-------- DATA TO PROCESS --------
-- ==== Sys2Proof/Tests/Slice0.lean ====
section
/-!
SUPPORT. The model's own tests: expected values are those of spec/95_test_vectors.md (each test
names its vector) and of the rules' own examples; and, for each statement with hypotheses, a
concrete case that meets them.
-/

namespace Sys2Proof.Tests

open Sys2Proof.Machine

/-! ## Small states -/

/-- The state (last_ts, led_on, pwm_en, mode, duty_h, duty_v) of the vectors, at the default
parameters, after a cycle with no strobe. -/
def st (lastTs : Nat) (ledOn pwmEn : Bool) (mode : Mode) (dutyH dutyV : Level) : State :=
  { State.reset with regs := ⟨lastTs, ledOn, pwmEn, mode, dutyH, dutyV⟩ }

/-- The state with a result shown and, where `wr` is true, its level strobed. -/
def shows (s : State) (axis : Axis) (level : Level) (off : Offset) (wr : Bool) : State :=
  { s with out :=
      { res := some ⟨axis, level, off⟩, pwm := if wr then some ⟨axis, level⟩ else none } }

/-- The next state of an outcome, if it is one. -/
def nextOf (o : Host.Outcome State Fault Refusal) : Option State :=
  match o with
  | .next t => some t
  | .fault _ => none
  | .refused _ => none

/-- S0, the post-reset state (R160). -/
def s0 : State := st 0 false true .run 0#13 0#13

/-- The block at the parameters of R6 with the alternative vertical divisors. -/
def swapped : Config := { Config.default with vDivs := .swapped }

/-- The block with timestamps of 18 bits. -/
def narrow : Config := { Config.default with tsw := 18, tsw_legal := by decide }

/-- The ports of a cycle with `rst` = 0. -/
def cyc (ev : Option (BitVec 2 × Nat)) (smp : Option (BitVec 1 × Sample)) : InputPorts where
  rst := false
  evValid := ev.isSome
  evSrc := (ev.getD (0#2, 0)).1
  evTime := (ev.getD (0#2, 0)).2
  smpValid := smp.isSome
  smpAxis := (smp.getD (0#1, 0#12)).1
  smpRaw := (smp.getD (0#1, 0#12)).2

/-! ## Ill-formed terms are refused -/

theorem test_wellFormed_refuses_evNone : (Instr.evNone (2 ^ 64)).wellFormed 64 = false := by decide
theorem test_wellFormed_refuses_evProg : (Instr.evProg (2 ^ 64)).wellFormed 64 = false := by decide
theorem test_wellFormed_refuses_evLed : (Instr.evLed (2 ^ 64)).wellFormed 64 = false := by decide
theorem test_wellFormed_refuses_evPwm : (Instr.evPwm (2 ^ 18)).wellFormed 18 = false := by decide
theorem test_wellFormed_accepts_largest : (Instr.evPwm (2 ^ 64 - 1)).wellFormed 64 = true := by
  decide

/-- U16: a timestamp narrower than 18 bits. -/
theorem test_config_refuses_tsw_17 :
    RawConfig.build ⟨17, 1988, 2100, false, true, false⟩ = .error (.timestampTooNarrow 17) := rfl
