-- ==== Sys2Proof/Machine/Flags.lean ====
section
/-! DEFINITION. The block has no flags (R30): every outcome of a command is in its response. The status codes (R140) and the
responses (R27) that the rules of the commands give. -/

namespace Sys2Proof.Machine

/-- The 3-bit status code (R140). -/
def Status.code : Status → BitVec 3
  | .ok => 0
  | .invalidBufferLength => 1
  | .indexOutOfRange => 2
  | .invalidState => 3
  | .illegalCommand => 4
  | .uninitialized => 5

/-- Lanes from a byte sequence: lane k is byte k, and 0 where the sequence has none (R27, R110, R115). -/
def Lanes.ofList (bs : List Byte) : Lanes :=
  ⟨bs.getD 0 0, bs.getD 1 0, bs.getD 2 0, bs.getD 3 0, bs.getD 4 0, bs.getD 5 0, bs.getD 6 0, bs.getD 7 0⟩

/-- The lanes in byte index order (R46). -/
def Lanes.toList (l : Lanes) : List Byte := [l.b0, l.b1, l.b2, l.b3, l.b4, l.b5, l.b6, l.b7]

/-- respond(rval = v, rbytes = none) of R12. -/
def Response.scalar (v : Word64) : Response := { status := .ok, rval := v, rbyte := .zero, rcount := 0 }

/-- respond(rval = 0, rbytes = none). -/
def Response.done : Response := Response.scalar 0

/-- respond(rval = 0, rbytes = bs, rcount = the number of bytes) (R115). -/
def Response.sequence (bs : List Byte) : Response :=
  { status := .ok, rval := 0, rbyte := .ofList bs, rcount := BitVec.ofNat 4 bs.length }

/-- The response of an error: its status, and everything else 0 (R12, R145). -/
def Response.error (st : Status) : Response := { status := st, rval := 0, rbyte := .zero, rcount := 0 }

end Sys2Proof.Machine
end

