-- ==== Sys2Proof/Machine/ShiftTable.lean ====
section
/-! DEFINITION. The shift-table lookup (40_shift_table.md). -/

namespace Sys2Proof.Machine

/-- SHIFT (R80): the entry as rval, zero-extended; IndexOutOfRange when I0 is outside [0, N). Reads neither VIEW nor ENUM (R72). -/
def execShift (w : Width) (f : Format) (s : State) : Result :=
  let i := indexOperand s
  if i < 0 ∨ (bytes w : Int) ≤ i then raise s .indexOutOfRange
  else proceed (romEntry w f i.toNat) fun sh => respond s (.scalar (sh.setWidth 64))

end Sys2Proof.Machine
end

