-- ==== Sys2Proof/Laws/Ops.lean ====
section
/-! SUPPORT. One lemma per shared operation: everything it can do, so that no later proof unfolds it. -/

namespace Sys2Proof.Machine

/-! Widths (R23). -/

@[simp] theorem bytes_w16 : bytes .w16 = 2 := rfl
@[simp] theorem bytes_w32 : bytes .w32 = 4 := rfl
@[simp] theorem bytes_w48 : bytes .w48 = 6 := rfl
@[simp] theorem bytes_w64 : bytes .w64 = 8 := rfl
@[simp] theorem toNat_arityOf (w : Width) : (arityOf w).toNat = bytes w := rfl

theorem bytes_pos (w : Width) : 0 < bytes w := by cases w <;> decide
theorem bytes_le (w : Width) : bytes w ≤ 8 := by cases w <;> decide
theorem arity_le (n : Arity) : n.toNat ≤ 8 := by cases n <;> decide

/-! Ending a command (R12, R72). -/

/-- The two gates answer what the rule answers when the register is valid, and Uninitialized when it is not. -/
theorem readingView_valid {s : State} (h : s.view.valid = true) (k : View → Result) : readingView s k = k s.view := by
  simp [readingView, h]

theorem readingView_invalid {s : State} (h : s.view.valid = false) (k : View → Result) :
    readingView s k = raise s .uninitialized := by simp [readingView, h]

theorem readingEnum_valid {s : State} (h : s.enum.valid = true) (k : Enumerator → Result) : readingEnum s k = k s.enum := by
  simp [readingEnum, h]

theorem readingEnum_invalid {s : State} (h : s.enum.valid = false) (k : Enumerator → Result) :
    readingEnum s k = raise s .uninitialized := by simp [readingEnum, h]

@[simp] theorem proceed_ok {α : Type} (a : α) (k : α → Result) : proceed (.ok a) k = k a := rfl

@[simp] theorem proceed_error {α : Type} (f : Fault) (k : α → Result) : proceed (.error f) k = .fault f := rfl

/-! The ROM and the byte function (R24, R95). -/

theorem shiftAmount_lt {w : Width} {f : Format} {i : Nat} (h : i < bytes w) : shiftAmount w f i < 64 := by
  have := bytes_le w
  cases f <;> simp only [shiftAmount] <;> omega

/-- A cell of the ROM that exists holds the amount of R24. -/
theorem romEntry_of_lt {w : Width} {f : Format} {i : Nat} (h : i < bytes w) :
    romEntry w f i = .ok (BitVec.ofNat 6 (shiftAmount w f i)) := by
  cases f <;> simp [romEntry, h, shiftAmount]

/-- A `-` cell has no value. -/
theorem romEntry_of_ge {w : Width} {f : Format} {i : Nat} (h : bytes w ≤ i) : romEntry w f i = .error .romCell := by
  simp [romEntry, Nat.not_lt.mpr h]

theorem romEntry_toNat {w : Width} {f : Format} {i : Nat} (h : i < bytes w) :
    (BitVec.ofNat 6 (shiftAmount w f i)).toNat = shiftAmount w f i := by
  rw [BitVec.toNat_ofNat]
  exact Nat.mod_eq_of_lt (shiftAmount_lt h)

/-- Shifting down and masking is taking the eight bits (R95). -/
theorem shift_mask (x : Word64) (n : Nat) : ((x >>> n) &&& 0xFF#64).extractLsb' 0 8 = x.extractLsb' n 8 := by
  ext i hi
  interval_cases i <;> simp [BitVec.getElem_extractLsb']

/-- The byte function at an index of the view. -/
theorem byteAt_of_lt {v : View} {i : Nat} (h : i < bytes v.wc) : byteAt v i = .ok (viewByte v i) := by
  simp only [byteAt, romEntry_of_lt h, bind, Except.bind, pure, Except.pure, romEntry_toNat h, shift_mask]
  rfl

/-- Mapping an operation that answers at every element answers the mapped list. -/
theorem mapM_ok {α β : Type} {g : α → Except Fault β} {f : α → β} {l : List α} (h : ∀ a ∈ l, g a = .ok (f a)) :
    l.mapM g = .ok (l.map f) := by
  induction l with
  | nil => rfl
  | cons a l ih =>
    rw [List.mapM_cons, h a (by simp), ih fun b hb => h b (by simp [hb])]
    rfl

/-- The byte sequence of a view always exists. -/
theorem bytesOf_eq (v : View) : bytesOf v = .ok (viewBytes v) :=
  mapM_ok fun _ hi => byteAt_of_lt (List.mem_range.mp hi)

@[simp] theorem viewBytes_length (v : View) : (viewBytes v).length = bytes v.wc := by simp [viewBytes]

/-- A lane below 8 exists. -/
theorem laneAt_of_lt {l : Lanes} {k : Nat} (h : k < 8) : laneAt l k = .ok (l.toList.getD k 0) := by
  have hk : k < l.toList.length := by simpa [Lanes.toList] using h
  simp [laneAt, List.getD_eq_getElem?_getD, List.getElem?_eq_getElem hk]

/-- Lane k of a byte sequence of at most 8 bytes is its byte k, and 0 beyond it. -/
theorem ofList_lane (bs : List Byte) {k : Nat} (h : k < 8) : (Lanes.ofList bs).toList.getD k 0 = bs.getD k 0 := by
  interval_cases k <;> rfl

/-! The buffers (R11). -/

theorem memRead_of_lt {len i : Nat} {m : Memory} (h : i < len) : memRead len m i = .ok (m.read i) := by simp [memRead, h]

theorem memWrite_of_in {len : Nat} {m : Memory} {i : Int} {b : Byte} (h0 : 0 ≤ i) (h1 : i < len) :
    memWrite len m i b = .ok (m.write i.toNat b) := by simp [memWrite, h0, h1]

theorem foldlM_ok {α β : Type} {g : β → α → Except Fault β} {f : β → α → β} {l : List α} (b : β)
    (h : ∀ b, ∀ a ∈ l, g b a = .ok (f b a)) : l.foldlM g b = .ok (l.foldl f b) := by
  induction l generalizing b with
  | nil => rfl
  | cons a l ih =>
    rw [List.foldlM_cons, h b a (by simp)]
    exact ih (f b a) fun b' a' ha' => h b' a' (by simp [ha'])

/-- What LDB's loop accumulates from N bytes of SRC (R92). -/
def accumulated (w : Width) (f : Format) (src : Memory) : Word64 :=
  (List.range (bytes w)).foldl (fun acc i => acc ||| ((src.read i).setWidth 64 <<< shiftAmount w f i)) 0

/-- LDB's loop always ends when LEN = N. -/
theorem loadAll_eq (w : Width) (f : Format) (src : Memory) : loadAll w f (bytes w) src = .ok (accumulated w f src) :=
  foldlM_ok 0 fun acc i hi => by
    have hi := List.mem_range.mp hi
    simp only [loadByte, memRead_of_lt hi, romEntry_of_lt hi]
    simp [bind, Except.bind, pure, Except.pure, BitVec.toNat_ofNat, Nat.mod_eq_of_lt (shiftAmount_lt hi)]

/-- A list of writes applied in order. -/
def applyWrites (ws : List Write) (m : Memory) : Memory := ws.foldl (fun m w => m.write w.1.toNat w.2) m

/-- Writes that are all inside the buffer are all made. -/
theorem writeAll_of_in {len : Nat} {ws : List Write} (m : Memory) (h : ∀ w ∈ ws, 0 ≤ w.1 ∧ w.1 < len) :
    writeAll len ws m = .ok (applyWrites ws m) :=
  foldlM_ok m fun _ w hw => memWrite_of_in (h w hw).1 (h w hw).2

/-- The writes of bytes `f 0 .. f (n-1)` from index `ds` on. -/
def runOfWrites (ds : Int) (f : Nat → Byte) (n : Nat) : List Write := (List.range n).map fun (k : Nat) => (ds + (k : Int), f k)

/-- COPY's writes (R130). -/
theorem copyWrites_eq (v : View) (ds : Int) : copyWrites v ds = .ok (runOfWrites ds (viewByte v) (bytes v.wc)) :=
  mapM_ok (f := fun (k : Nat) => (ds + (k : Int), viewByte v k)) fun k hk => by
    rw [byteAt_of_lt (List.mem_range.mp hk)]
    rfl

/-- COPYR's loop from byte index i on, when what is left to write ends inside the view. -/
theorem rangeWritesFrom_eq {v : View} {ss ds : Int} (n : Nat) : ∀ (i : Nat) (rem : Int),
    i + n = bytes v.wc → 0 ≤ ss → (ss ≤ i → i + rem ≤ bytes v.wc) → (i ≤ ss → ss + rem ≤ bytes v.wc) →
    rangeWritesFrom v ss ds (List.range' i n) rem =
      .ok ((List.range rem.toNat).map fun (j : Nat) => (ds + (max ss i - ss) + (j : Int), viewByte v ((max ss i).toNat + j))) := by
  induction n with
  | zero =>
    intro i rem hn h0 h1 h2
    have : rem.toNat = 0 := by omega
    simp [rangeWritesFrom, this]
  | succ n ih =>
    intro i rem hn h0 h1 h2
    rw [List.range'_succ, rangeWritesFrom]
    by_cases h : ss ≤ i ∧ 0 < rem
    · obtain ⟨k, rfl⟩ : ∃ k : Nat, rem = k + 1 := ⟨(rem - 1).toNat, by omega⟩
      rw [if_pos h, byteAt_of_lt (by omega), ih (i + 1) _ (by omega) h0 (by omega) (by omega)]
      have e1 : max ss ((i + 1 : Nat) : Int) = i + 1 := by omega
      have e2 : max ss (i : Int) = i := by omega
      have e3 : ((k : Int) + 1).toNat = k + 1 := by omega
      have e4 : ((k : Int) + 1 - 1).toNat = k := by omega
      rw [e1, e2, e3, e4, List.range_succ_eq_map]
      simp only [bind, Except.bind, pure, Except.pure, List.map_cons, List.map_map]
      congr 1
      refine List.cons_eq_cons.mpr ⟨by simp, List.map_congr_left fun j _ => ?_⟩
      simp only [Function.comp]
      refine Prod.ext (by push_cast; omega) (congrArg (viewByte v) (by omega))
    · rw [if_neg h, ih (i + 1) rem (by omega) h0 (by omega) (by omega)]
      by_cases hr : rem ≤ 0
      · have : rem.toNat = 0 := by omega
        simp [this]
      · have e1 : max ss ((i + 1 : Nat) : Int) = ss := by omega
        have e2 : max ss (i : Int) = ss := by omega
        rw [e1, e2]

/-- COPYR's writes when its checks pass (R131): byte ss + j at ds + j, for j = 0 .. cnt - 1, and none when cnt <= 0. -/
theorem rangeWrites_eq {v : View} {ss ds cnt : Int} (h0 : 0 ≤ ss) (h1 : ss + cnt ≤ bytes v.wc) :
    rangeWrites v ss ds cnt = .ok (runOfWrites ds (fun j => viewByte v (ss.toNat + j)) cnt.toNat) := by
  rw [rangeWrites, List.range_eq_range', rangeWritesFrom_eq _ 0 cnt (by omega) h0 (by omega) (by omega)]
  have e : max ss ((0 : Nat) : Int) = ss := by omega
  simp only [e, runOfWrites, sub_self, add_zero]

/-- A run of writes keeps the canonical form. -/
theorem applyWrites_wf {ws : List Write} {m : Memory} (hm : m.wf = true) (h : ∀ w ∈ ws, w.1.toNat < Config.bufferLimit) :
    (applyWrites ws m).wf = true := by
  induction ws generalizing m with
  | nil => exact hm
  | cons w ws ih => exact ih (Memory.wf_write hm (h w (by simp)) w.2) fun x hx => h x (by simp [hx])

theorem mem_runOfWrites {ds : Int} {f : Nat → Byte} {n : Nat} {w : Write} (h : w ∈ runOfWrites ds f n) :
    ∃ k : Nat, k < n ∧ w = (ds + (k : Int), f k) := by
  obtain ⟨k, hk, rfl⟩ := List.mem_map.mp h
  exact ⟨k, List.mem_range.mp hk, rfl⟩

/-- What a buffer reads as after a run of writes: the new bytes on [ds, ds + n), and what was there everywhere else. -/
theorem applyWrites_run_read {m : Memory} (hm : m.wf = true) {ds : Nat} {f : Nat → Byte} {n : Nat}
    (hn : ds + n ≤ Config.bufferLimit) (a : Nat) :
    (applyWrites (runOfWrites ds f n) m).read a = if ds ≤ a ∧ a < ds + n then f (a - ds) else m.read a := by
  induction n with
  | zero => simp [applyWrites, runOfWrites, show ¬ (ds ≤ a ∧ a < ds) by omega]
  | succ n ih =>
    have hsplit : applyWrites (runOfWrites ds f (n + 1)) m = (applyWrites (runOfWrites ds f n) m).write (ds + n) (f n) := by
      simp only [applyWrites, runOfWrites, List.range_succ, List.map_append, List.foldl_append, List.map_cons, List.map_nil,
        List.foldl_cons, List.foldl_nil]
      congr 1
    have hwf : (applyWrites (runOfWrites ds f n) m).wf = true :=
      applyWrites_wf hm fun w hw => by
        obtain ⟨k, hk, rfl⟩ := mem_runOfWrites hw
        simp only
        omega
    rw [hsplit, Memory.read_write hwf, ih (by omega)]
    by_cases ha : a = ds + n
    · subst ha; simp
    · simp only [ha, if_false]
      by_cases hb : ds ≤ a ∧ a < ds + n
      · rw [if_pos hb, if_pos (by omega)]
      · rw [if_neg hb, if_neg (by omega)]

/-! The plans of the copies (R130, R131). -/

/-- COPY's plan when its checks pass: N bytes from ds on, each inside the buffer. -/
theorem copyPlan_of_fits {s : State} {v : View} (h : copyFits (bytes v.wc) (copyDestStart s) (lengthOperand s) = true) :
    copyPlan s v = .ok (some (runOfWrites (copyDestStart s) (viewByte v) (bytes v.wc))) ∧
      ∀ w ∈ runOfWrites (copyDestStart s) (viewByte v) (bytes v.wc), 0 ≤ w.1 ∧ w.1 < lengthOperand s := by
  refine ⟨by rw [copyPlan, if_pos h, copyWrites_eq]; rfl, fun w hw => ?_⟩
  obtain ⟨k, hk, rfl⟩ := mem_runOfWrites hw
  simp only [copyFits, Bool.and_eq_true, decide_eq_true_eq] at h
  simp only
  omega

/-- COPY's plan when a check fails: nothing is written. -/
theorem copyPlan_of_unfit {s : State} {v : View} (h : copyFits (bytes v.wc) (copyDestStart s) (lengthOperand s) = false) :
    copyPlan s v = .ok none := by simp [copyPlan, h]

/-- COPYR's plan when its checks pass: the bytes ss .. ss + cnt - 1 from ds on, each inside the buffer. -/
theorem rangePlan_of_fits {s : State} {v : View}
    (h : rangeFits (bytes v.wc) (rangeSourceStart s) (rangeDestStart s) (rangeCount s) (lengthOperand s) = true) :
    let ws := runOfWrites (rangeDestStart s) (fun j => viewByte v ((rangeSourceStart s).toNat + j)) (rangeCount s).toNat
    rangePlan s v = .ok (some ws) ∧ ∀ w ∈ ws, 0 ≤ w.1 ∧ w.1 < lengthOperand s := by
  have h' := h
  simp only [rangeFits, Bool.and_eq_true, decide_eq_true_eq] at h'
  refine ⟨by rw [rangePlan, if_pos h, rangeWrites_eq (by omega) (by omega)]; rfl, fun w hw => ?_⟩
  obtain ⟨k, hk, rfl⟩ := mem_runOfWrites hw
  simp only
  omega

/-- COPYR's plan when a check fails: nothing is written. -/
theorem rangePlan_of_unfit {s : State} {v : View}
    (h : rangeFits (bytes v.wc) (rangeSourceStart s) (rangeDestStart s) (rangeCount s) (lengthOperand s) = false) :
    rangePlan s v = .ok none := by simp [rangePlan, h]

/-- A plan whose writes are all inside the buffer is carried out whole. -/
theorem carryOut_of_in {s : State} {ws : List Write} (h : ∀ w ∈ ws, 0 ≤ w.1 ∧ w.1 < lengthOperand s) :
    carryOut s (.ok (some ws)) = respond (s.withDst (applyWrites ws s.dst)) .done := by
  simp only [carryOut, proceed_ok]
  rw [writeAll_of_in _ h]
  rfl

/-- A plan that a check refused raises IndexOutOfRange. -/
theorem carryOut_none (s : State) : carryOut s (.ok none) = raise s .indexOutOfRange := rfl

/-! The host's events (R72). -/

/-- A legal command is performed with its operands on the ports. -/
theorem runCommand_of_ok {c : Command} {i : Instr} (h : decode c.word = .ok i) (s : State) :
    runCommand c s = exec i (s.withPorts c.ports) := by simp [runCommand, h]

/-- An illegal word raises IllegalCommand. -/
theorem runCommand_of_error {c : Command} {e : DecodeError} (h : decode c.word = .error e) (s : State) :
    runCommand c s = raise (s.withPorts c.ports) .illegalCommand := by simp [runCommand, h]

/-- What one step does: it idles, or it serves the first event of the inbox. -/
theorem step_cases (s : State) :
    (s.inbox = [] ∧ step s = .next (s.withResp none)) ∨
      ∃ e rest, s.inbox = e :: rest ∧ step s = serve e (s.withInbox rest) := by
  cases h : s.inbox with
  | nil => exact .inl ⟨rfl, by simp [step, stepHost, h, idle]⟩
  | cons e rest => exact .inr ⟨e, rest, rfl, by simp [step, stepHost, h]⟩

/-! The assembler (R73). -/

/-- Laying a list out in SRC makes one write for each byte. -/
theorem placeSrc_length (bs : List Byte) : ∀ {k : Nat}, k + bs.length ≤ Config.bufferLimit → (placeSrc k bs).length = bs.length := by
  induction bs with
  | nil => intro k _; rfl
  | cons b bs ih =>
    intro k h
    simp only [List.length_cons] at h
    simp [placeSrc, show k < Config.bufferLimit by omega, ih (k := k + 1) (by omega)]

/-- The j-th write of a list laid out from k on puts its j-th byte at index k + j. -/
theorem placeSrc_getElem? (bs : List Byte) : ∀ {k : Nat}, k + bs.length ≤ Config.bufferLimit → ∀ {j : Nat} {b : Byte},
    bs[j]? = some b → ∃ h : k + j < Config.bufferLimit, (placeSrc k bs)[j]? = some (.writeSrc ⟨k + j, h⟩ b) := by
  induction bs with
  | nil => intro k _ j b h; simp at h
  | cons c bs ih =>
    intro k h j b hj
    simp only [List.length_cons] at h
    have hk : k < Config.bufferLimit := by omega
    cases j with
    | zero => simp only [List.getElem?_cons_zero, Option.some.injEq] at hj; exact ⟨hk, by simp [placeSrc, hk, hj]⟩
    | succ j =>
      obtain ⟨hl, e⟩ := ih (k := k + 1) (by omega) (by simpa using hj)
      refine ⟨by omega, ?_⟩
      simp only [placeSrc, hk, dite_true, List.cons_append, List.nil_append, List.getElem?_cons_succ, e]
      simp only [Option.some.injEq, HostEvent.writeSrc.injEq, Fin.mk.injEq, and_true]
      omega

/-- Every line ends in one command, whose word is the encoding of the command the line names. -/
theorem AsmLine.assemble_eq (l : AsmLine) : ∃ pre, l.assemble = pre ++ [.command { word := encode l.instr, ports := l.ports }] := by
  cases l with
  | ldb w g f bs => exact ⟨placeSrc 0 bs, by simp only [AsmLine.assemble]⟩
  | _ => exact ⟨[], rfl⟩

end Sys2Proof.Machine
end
--------
- WHAT THE TASK ASKS: Reproduce, please, the lines of the material from its first line down to the line containing "State.reset with regs", keeping both ends and nothing beyond them.

- OUTPUT BELOW:
-- ==== Sys2Proof/Tests/Slice0.lean ====
section
/-!
SUPPORT. The model's own tests: expected values are those of spec/95_test_vectors.md (each test
names its vector) and of the rules' own examples; and, for each statement with hypotheses, a
concrete case that meets them.
-/

namespace Sys2Proof.Tests

open Sys2Proof.Machine

/-! ## Small states -/

/-- The state (last_ts, led_on, pwm_en, mode, duty_h, duty_v) of the vectors, at the default
parameters, after a cycle with no strobe. -/
def st (lastTs : Nat) (ledOn pwmEn : Bool) (mode : Mode) (dutyH dutyV : Level) : State :=
  { State.reset with regs := ⟨lastTs, ledOn, pwmEn, mode, dutyH, dutyV⟩ }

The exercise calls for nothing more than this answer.